/-- R255 and R569: word `i` of the factory content of a seed buffer. -/
def factoryWord (i : Nat) : Word :=
  if i < 1024 then fixFl (exp2Fix i)
  else if i < 2048 then
    let c := 2 * ((i - 1024) / 2) + 1 + 1024
    if i % 2 = 0 then fixFl ((1024 * fixOne / c : Nat)) else fl32 ⟨(log2Bits 80 (c * fixOne / 1024) 0 : Nat), -80⟩
  else if i < 3584 then Config.factorySeed i
  else if i < 3840 then fixFl (sinTurn ((i - 3584) * 2 ^ 22)).m
  else if i = 3840 then fixFl ln2Fix
  else if i = 3841 then fixFl (fixMul ln2Fix ln2Fix / 2)
  else if i = 3842 then fixFl log2eFix
  else if i = 3843 then fixFl (-(log2eFix : Int) / 2)
  else if i = 3844 then fixFl ((log2eFix : Int) / 3)
  else Config.factorySeed i

/-- The words of a seed buffer that differ from the factory content. -/
abbrev Seeds := List (Nat × Word)

def seedWord (s : Seeds) (i : Nat) : Word := tget (factoryWord i) s i

/-- Whether a range of words holds the factory content. -/
def factoryIn (s : Seeds) (lo hi : Nat) : Bool := s.all (fun p => p.1 < lo || hi < p.1)

def finiteWord (w : Word) : Bool := (Fmt.binary32.decode w.toNat).isFinite

/-! ### Free values held to a bound -/

/-- The bound of R251: within `n` units in the last place of the exact result. -/
def ulps (n : Nat) (approx : Dy) : Dy :=
  if approx.m = 0 then ⟨n, -149⟩ else ⟨n, max (approx.log2 - 23) (-149)⟩

/-- The free value `r` where it lies within `tol` of the result, and the result rounded otherwise. -/
def bounded (r : Word) (approx tol : Dy) : Word :=
  match Fmt.binary32.decode r.toNat with
  | .fin s m e => if (((Fp.fin s m e).val.sub approx).abs).le tol then r else fl32 approx
  | _ => fl32 approx

def nanWord : Word := 0x7FC00000#32
def oneWord : Word := 0x3F800000#32
def isInfWord (w : Word) : Bool := (Fmt.binary32.decode w.toNat).isInf

/-- Codes of the functions, the opcodes of R244. -/
abbrev fnRsqrt : Nat := 0x34
abbrev fnTanh : Nat := 0x35
abbrev fnSint : Nat := 0x36
abbrev fnCost : Nat := 0x37
abbrev fnGact : Nat := 0x38

/-! ### EXP2, EXP and WEXP (R252) -/

/-- Step 3 of R252: the 30-bit significand of 2^(y-n), an exact number; `none` where a loaded table word is not finite. -/
def exp2Core (s : Seeds) (y : Dy) : Option (Dy × Int) :=
  let n := y.floor
  let f := y.sub (Dy.ofInt n)
  let j := (f.scale 10).floor.toNat
  let r := f.sub ⟨j, -10⟩
  let t := seedWord s j
  let c1 := seedWord s 3840
  let c2 := seedWord s 3841
  if finiteWord t && finiteWord c1 && finiteWord c2 then
    let q := (Dy.ofInt 1).add (((fpVal c1).mul r).add ((fpVal c2).mul (r.mul r)))
    some (((fpVal t).mul q).round .rne 30, n)
  else none

/-- The argument of EXP and WEXP: x × hi + x × lo rounded to 40 significant bits (R252). -/
def expArgument (x : Dy) : Dy :=
  let hi := fpVal 0x3FB8AA3B#32
  let lo := fpVal (fl32 ((⟨log2eFix, -(fixBits : Int)⟩ : Dy).sub hi))
  ((x.mul hi).add (x.mul lo)).round .rne 40

/-- 2^y rounded to FP32 (step 4 of R252), with the overflow flag of R251. The table words decide it for every `y` (R258). -/
def exp2Word (s : Seeds) (fn : Nat) (a : Word) (y : Dy) : Word × FFlags :=
  match exp2Core s y with
    | none => (Config.loadedTableValue fn s a 0, {})
    | some (v, n) =>
      let r := roundDy .binary32 .rne false (v.scale n)
      (wd r.1, { overflow := r.2.overflow })

def special2 (s : Seeds) (fn : Nat) (a : Word) (arg : Dy → Dy) : Word × FFlags :=
  match Fmt.binary32.decode a.toNat with
  | .nan .. => (nanWord, {})
  | .inf true => (0, {})
  | .inf false => (fp32Inf false, {})
  | x => exp2Word s fn a (arg x.val)

def exp2Op (s : Seeds) (a : Word) : Word × FFlags := special2 s 0x31 a id
def expOp (s : Seeds) (a : Word) : Word × FFlags := special2 s 0x30 a expArgument

/-! ### The wide-exponent form (R173) -/

def rangeMark : Nat := 0xFFF * 2 ^ 16
def wexpOf (w : Nat) : Nat := fld w 27 16
def wfracOf (w : Nat) : Nat := fld w 15 0
/-- Nonzero and not the range marker. -/
def wNonzero (w : Nat) : Bool := wexpOf w != 0 && wexpOf w != 0xFFF
def wExponent (w : Nat) : Int := (wexpOf w : Int) - 2047
/-- The exact value; the range marker adds nothing (R184). -/
def wVal (w : Nat) : Dy := if wNonzero w then ⟨2 ^ 16 + wfracOf w, wExponent w - 16⟩ else Dy.zero

/-- A positive exact number rounded to 17 significant bits and placed in the form. -/
def wPack (a : Dy) : Nat :=
  if a.m ≤ 0 then 0 else
  let r := a.round .rne 17
  let e := r.log2
  ((e + 2047).toNat) * 2 ^ 16 + (r.scale (16 - e)).floor.toNat % 2 ^ 16

/-- R175 step 4: one addition, rounded to nearest even at 16 fraction bits. -/
def wAdd (a b : Nat) : Nat := wPack ((wVal a).add (wVal b))

/-- R174: finite and between -1,386 and 1,386. -/
def inRange (a : Word) : Bool :=
  match Fmt.binary32.decode a.toNat with
  | .fin s m e => ((Fp.fin s m e).val.abs).le (Dy.ofInt 1386)
  | _ => false

/-- WEXP (R252, R174): e^s in the wide-exponent form, or the range marker. -/
def wexp (s : Seeds) (a : Word) : Nat :=
  if inRange a then
    match exp2Core s (expArgument (fpVal a)) with
    | some (v, n) => if v.m > 0 then wPack (v.scale n) else (Config.loadedTableValue 0x39 s a 0).toNat % 2 ^ 28
    | none => (Config.loadedTableValue 0x39 s a 0).toNat % 2 ^ 28
  else rangeMark

/-- One level of the fixed pairwise tree, entry 2k with entry 2k + 1. -/
def pairUp {α : Type} (f : α → α → α) : List α → List α
  | x :: y :: t => f x y :: pairUp f t
  | l => l

/-- A fixed pairwise tree of `levels` levels. -/
def tree {α : Type} (f : α → α → α) : Nat → List α → List α
  | 0, l => l
  | n + 1, l => tree f n (pairUp f l)

/-- The tree over up to 128 terms. -/
def wTree (l : List Nat) : Nat := (tree wAdd 7 l).headD 0

/-- The row state of R265. -/
structure RowState where
  m : Option Int := none
  l : Nat := 0
  bad : Bool := false
  deriving DecidableEq, Repr

/-- R265: the two words of a row state. -/
def RowState.words (r : RowState) : Word × Word :=
  (wd ((match r.m with | none => 2 ^ 16 | some m => (BitVec.ofInt 16 m).toNat) + 2 ^ 17 * b2n r.bad), wd r.l)

def RowState.ofWords (a b : Word) : RowState :=
  { m := if bit a.toNat 16 then none else some (BitVec.ofNat 16 a.toNat).toInt, l := b.toNat, bad := bit a.toNat 17 }

/-- R175: t_P. -/
def tP : Format → Int
  | .e4m3 => 7 | .e5m2 => 14 | _ => 0

/-- Steps 1 to 4 of R175 on one run of terms: the new state and the decrement. A range marker sets the row's range flag
(R184) and adds nothing. -/
def rowTerms (st : RowState) (terms : List Nat) : RowState × Nat :=
  let bad := st.bad || terms.any (fun w => wexpOf w == 0xFFF)
  let nz := terms.filter wNonzero
  let t : Option Int := nz.foldl (fun o w => some (match o with | none => wExponent w | some x => max x (wExponent w))) none
  let m' : Option Int := match st.m, t with
    | none, t => t
    | some a, none => some a
    | some a, some b => some (max a b)
  let d : Nat := match st.m, m' with
    | some a, some b => min (b - a).toNat 255
    | _, _ => 0
  ({ m := m', l := wAdd st.l (wTree (terms.map (fun w => if wNonzero w then w else 0))), bad := bad }, d)

/-- Step 5 of R175: P = w × 2^(t_P - m), in the code of the P format. -/
def rowP (m : Option Int) (p : Format) (w : Nat) : Nat :=
  match m with
  | none => 0
  | some m => if wNonzero w then
      let v := (wVal w).scale (tP p - m)
      (narrowFinite p .rne false false v.m.natAbs v.e).1
    else 0

/-! ### RCP, LOG2 and the rest -/

/-- The words of one table of a seed buffer that differ from the factory content. -/
def Seeds.table (s : Seeds) (lo hi : Nat) : Seeds := s.filter (fun p => decide (lo ≤ p.1 ∧ p.1 ≤ hi))

/-- RCP (R251, R254): correctly rounded with the factory seeds. Of a loaded buffer it uses its seed table alone (R569). A result beyond FP32 (of
a small subnormal) raises the overflow flag, which R251 names for EXP only (DESIGN CHOICE, log 147). -/
def rcpOp (s : Seeds) (a : Word) : Word × FFlags :=
  match Fmt.binary32.decode a.toNat with
  | .nan .. => (nanWord, {})
  | .inf g => (fp32Zero g, {})
  | .fin g m e =>
    if m = 0 then (fp32Inf g, { divByZero := true })
    else if (s.table 2048 2559).isEmpty then
      let q := quotient 30 (Dy.ofInt 1) ⟨m, e⟩
      let r := ieeeRound .binary32 .rne g q.1 q.2.1 q.2.2
      (wd r.1, { overflow := r.2.overflow })
    else (Config.loadedTableValue 0x33 (s.table 2048 2559) a 0, {})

· · · · · · ·

# [Work to be completed]
Wherever the word "exact" appears in the entries above, copy that line.

# [Output of the exercise]
/-- The bound of R251: within `n` units in the last place of the exact result. -/
/-- Step 3 of R252: the 30-bit significand of 2^(y-n), an exact number; `none` where a loaded table word is not finite. -/
/-- The exact value; the range marker adds nothing (R184). -/
/-- A positive exact number rounded to 17 significant bits and placed in the form. -/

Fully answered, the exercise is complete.